↓
-- ==== Sys2Proof/Laws/Instance.lean ====
section
/-!
SUPPORT. The rounding of real numbers agrees with that of the binary64 product; the exact transforms invert each
other (43_convolution.md R163); some record is the reference instance (R162).
-/

namespace Sys2Proof.Machine

open Sys2Proof

/-! ## Rounding -/

theorem floor_div_pow (n d : Nat) : ⌊(n : ℝ) / 2 ^ d⌋₊ = n / 2 ^ d := by
  have := Nat.floor_div_eq_div (K := ℝ) n (2 ^ d)
  push_cast at this
  exact this

theorem roundEvenReal_div (n d : Nat) : roundEvenReal ((n : ℝ) / 2 ^ d) = roundEven n d := by
  have hp : (0 : ℝ) < 2 ^ d := by positivity
  have hr : (n : ℝ) / 2 ^ d - (n / 2 ^ d : Nat) = (n % 2 ^ d : Nat) / 2 ^ d := by
    rw [eq_div_iff hp.ne', sub_mul, div_mul_cancel₀ _ hp.ne']
    have := Nat.div_add_mod' n (2 ^ d)
    have : ((n / 2 ^ d : Nat) : ℝ) * 2 ^ d + (n % 2 ^ d : Nat) = n := by exact_mod_cast this
    linarith
  have h1 : (1 : ℝ) / 2 < (n % 2 ^ d : Nat) / 2 ^ d ↔ 2 ^ d < 2 * (n % 2 ^ d) := by
    rw [div_lt_div_iff₀ (by norm_num) hp, one_mul, mul_comm _ (2 : ℝ)]
    exact_mod_cast Iff.rfl
  have h2 : ((n % 2 ^ d : Nat) : ℝ) / 2 ^ d = 1 / 2 ↔ 2 * (n % 2 ^ d) = 2 ^ d := by
    rw [div_eq_div_iff hp.ne' (by norm_num), one_mul, mul_comm _ (2 : ℝ)]
    exact_mod_cast Iff.rfl
  simp only [roundEvenReal, roundEven, floor_div_pow, hr, h1, h2]

theorem f64Drop_div (n sh : Nat) : f64Drop n sh = sh + f64Drop (n / 2 ^ sh) 0 := by
  have h : (n / 2 ^ sh).log2 = n.log2 - sh := by
    rw [Nat.log2_eq_log_two, Nat.log2_eq_log_two, Nat.log_div_base_pow]
  simp only [f64Drop, h]
  omega

/-- On a number of units of 2^-(1074+sh), the rounding of reals is the rounding of the product `*f64`. -/
theorem f64OfReal_eq (neg : Bool) {n sh : Nat} (h : 0 < n) :
    f64OfReal ((if neg then -1 else 1) * ((n : ℝ) / 2 ^ (1074 + sh))) = f64Round neg n sh := by
  have hpos : (0 : ℝ) < (n : ℝ) / 2 ^ (1074 + sh) := by positivity
  have hn : |(if neg then (-1 : ℝ) else 1) * ((n : ℝ) / 2 ^ (1074 + sh))| * 2 ^ 1074 = (n : ℝ) / 2 ^ sh := by
    have : |(if neg then (-1 : ℝ) else 1)| = 1 := by cases neg <;> simp
    rw [abs_mul, this, one_mul, abs_of_pos hpos, pow_add, div_mul_eq_mul_div, mul_comm _ ((2 : ℝ) ^ 1074),
      mul_div_mul_left _ _ (by positivity)]
  have hs : decide ((if neg then (-1 : ℝ) else 1) * ((n : ℝ) / 2 ^ (1074 + sh)) < 0) = neg := by
    cases neg
    · simpa using hpos.le
    · simpa using hpos
  simp only [f64OfReal, hn, floor_div_pow, f64Round, f64Magnitude, f64Drop_div n sh, Nat.add_sub_cancel_left, div_div, ← pow_add,
    roundEvenReal_div]
  congr 1

/-! ## The exact transforms -/

/-- The factor of one dimension of an exact transform. -/
noncomputable def root (n : Nat) (m : ℤ) : ℂ := Complex.exp (2 * Real.pi * Complex.I * ((m : ℂ) / n))

theorem root_add (n : Nat) (a b : ℤ) : root n a * root n b = root n (a + b) := by
  rw [root, root, root, ← Complex.exp_add]
  push_cast
  ring_nf

theorem root_mul (n u : Nat) (m : ℤ) : root n (u * m) = root n m ^ u := by
  rw [root, root, ← Complex.exp_nat_mul]
  push_cast
  ring_nf

theorem root_eq_one_iff {n : Nat} (hn : 0 < n) (m : ℤ) : root n m = 1 ↔ (n : ℤ) ∣ m := by
  have h0 : (n : ℂ) ≠ 0 := by exact_mod_cast hn.ne'
  rw [root, Complex.exp_eq_one_iff]
  constructor
  · rintro ⟨k, hk⟩
    refine ⟨k, ?_⟩
    rw [mul_comm ((k : ℂ)) _] at hk
    have := mul_left_cancel₀ Complex.two_pi_I_ne_zero hk
    rw [div_eq_iff h0] at this
    have : m = k * n := by exact_mod_cast this
    rw [this, mul_comm]
  · rintro ⟨k, rfl⟩
    refine ⟨k, ?_⟩
    push_cast
    rw [mul_div_cancel_left₀ _ h0]
    ring

/-- The sum over one dimension: n where n divides m, and 0 elsewhere. -/
theorem sum_root {n : Nat} (hn : 0 < n) (m : ℤ) :
    ∑ u ∈ Finset.range n, root n (u * m) = if (n : ℤ) ∣ m then (n : ℂ) else 0 := by
  simp only [root_mul]
  split
  · rename_i h
    rw [(root_eq_one_iff hn m).2 h]
    simp
  · rename_i h
    have h1 : root n m - 1 ≠ 0 := sub_ne_zero.2 fun e => h ((root_eq_one_iff hn m).1 e)
    have h2 := mul_geom_sum (root n m) n
    rw [← root_mul, (root_eq_one_iff hn _).2 ⟨m, rfl⟩, sub_self] at h2
    exact (mul_eq_zero.1 h2).resolve_left h1

theorem dftFwd_eq (pw ph : Nat) (f : Nat → Nat → ℂ) (u v : Nat) :
    dftFwd pw ph f u v = ∑ x ∈ Finset.range pw, ∑ y ∈ Finset.range ph,
      f x y * (root pw (u * -(x : ℤ)) * root ph (v * -(y : ℤ))) := by
  refine Finset.sum_congr rfl fun x _ => Finset.sum_congr rfl fun y _ => ?_
  rw [root, root, ← Complex.exp_add, cycles]
  congr 2
  push_cast
  ring

theorem dftInv_eq (pw ph : Nat) (F : Nat → Nat → ℂ) (x y : Nat) :
    dftInv pw ph F x y = ∑ u ∈ Finset.range pw, ∑ v ∈ Finset.range ph,
      F u v * (root pw (u * (x : ℤ)) * root ph (v * (y : ℤ))) := by
  refine Finset.sum_congr rfl fun u _ => Finset.sum_congr rfl fun v _ => ?_
  rw [root, root, ← Complex.exp_add, cycles]
  congr 2
  push_cast
  ring

theorem sum_swap (m n : Nat) (g : Nat → Nat → Nat → Nat → ℂ) :
    ∑ u ∈ Finset.range m, ∑ v ∈ Finset.range n, ∑ i ∈ Finset.range m, ∑ j ∈ Finset.range n, g u v i j
      = ∑ i ∈ Finset.range m, ∑ j ∈ Finset.range n, ∑ u ∈ Finset.range m, ∑ v ∈ Finset.range n, g u v i j := by
  rw [Finset.sum_congr rfl fun u _ => Finset.sum_comm, Finset.sum_comm]
  refine Finset.sum_congr rfl fun i _ => ?_
  rw [Finset.sum_congr rfl fun u _ => Finset.sum_comm, Finset.sum_comm]

/-- The inverse transform of a transform delayed by [a, b] picks out one element. -/
theorem dftInv_shifted {pw ph : Nat} (hw : 0 < pw) (hh : 0 < ph) (f : Nat → Nat → ℂ) (a b x y : Nat) :
    dftInv pw ph (fun u v => dftFwd pw ph f u v * (root pw (u * -(a : ℤ)) * root ph (v * -(b : ℤ)))) x y
      = pw * ph * f (((x : ℤ) - a) % pw).toNat (((y : ℤ) - b) % ph).toNat := by
  have hone (n : Nat) (hn : 0 < n) (z : ℤ) (g : Nat → ℂ) :
      ∑ i ∈ Finset.range n, g i * (∑ u ∈ Finset.range n, root n (u * (z - i))) = n * g (z % n).toNat := by
    have hz := Int.emod_nonneg z (show (n : ℤ) ≠ 0 by omega)
    have hz' := Int.emod_lt_of_pos z (show (0 : ℤ) < n by omega)
    rw [Finset.sum_eq_single (z % n).toNat]
    · rw [sum_root hn, if_pos, mul_comm]
      rw [Int.toNat_of_nonneg hz]
      exact Int.dvd_self_sub_emod
    · intro i hi hne
      rw [Finset.mem_range] at hi
      rw [sum_root hn, if_neg, mul_zero]
      intro hd
      refine hne ?_
      have : z % n = (i : ℤ) % n := Int.emod_eq_emod_iff_emod_sub_eq_zero.2 (Int.emod_eq_zero_of_dvd hd)
      rw [this, Int.emod_eq_of_lt (by omega) (by omega), Int.toNat_natCast]
    · intro h
      exact absurd (Finset.mem_range.2 (by omega)) h
  have hrow (i : Nat) := hone ph hh (y - b) (f i)
  have hcol := hone pw hw (x - a) fun i => f i (((y : ℤ) - b) % ph).toNat
  rw [mul_comm (pw : ℂ), mul_assoc, ← hcol, Finset.mul_sum, dftInv_eq]
  simp only [dftFwd_eq, Finset.sum_mul]
  rw [sum_swap]
  refine Finset.sum_congr rfl fun i _ => ?_
  rw [← mul_assoc, ← hrow, Finset.sum_mul]
  refine Finset.sum_congr rfl fun j _ => ?_
  rw [mul_assoc (f i j), Finset.sum_mul_sum, Finset.sum_comm, Finset.mul_sum]
  refine Finset.sum_congr rfl fun v _ => ?_
  rw [Finset.mul_sum]
  refine Finset.sum_congr rfl fun u _ => ?_
  rw [mul_assoc, mul_assoc, show (u : ℤ) * (x - a - i) = u * -i + (u * -a + u * x) by ring,
    show (v : ℤ) * (y - b - j) = v * -j + (v * -b + v * y) by ring, ← root_add, ← root_add, ← root_add, ← root_add]
  ring

/-- The exact transforms invert each other up to the factor PW·PH (R163). -/
theorem dftInv_dftFwd {pw ph : Nat} (f : Nat → Nat → ℂ) {x y : Nat} (hx : x < pw) (hy : y < ph) :
    dftInv pw ph (dftFwd pw ph f) x y = pw * ph * f x y := by
  have h := dftInv_shifted (by omega : 0 < pw) (by omega : 0 < ph) f 0 0 x y
  simp only [Nat.cast_zero, neg_zero, mul_zero, sub_zero] at h
  have h0 (n : Nat) : root n 0 = 1 := by simp [root]
  rw [Int.emod_eq_of_lt (by omega) (by omega), Int.emod_eq_of_lt (by omega) (by omega)] at h
  simpa only [h0, mul_one, Int.toNat_natCast] using h

/-- With exact arithmetic the canonical sequence is the circular convolution (R174). -/
theorem dftInv_product {pw ph : Nat} (hw : 0 < pw) (hh : 0 < ph) (f k : Nat → Nat → ℂ) (x y : Nat) :
    dftInv pw ph (fun u v => dftFwd pw ph f u v * dftFwd pw ph k u v / (pw * ph)) x y
      = ∑ a ∈ Finset.range pw, ∑ b ∈ Finset.range ph,
          k a b * f (((x : ℤ) - a) % pw).toNat (((y : ℤ) - b) % ph).toNat := by
  have hne : (pw : ℂ) * ph ≠ 0 := mul_ne_zero (by exact_mod_cast hw.ne') (by exact_mod_cast hh.ne')
  have hterm (a b : Nat) : k a b * f (((x : ℤ) - a) % pw).toNat (((y : ℤ) - b) % ph).toNat
      = k a b / (pw * ph) * dftInv pw ph
          (fun u v => dftFwd pw ph f u v * (root pw (u * -(a : ℤ)) * root ph (v * -(b : ℤ)))) x y := by
    rw [dftInv_shifted hw hh, ← mul_assoc, div_mul_cancel₀ _ hne]
  simp only [hterm, dftInv_eq, dftFwd_eq pw ph k]
  generalize dftFwd pw ph f = F
  simp only [Finset.mul_sum, Finset.sum_mul, Finset.sum_div]
  rw [sum_swap]
  refine Finset.sum_congr rfl fun a _ => Finset.sum_congr rfl fun b _ => Finset.sum_congr rfl fun u _ =>
    Finset.sum_congr rfl fun v _ => ?_
  ring

/-! ## The reference instance -/

/-- Some record is the reference instance: its four parts do not exclude each other. -/
theorem exists_referenceInstance : ∃ n, ReferenceInstance n := by
  let round (z : ℂ) : Cplx := { re := f64OfReal z.re, im := f64OfReal z.im }
  have hround (z : ℂ) : RoundsToComplex z (round z) := ⟨.inl rfl, .inl rfl⟩
  have hindex {pw u v : Nat} (hu : u < pw) : (v * pw + u) % pw = u ∧ (v * pw + u) / pw = v := by
    rw [Nat.mul_add_mod', Nat.mod_eq_of_lt hu, Nat.mul_comm, Nat.mul_add_div (by omega), Nat.div_eq_of_lt hu]
    exact ⟨rfl, rfl⟩
  refine ⟨{ ker := fun std s i => f64OfReal (exactWeight std s ((i : ℤ) - s))
            fftFwd := fun pw ph x i => round (dftFwd pw ph (entryAt pw x) (i % pw) (i / pw))
            fftInv := fun pw ph x i => round (dftInv pw ph (entryAt pw x) (i % pw) (i / pw))
            pmul := fun pw ph a k i =>
              round (entryAt pw a (i % pw) (i / pw) * entryAt pw k (i % pw) (i / pw) / ((pw : ℂ) * ph)) },
    fun _ _ _ _ _ => .inl rfl, ?_, ?_, ?_⟩
  · intro pw ph x _ u v hu _
    simpa only [hindex hu] using hround _
  · intro pw ph x _ u v hu _
    simpa only [hindex hu] using hround _
  · intro pw ph a k _ _ u v hu _
    simpa only [hindex hu] using hround _

end Sys2Proof.Machine
end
↑
## ACTIVITY
Only one stretch of the records above is wanted: the lines between the one holding "have : |(if" and the one holding "mul_div_mul_left _ _ (by positivity)]", inclusive, reproduced exactly.

## RESPONSE TO THIS EXERCISE
    have : |(if neg then (-1 : ℝ) else 1)| = 1 := by cases neg <;> simp
    rw [abs_mul, this, one_mul, abs_of_pos hpos, pow_add, div_mul_eq_mul_div, mul_comm _ ((2 : ℝ) ^ 1074),
      mul_div_mul_left _ _ (by positivity)]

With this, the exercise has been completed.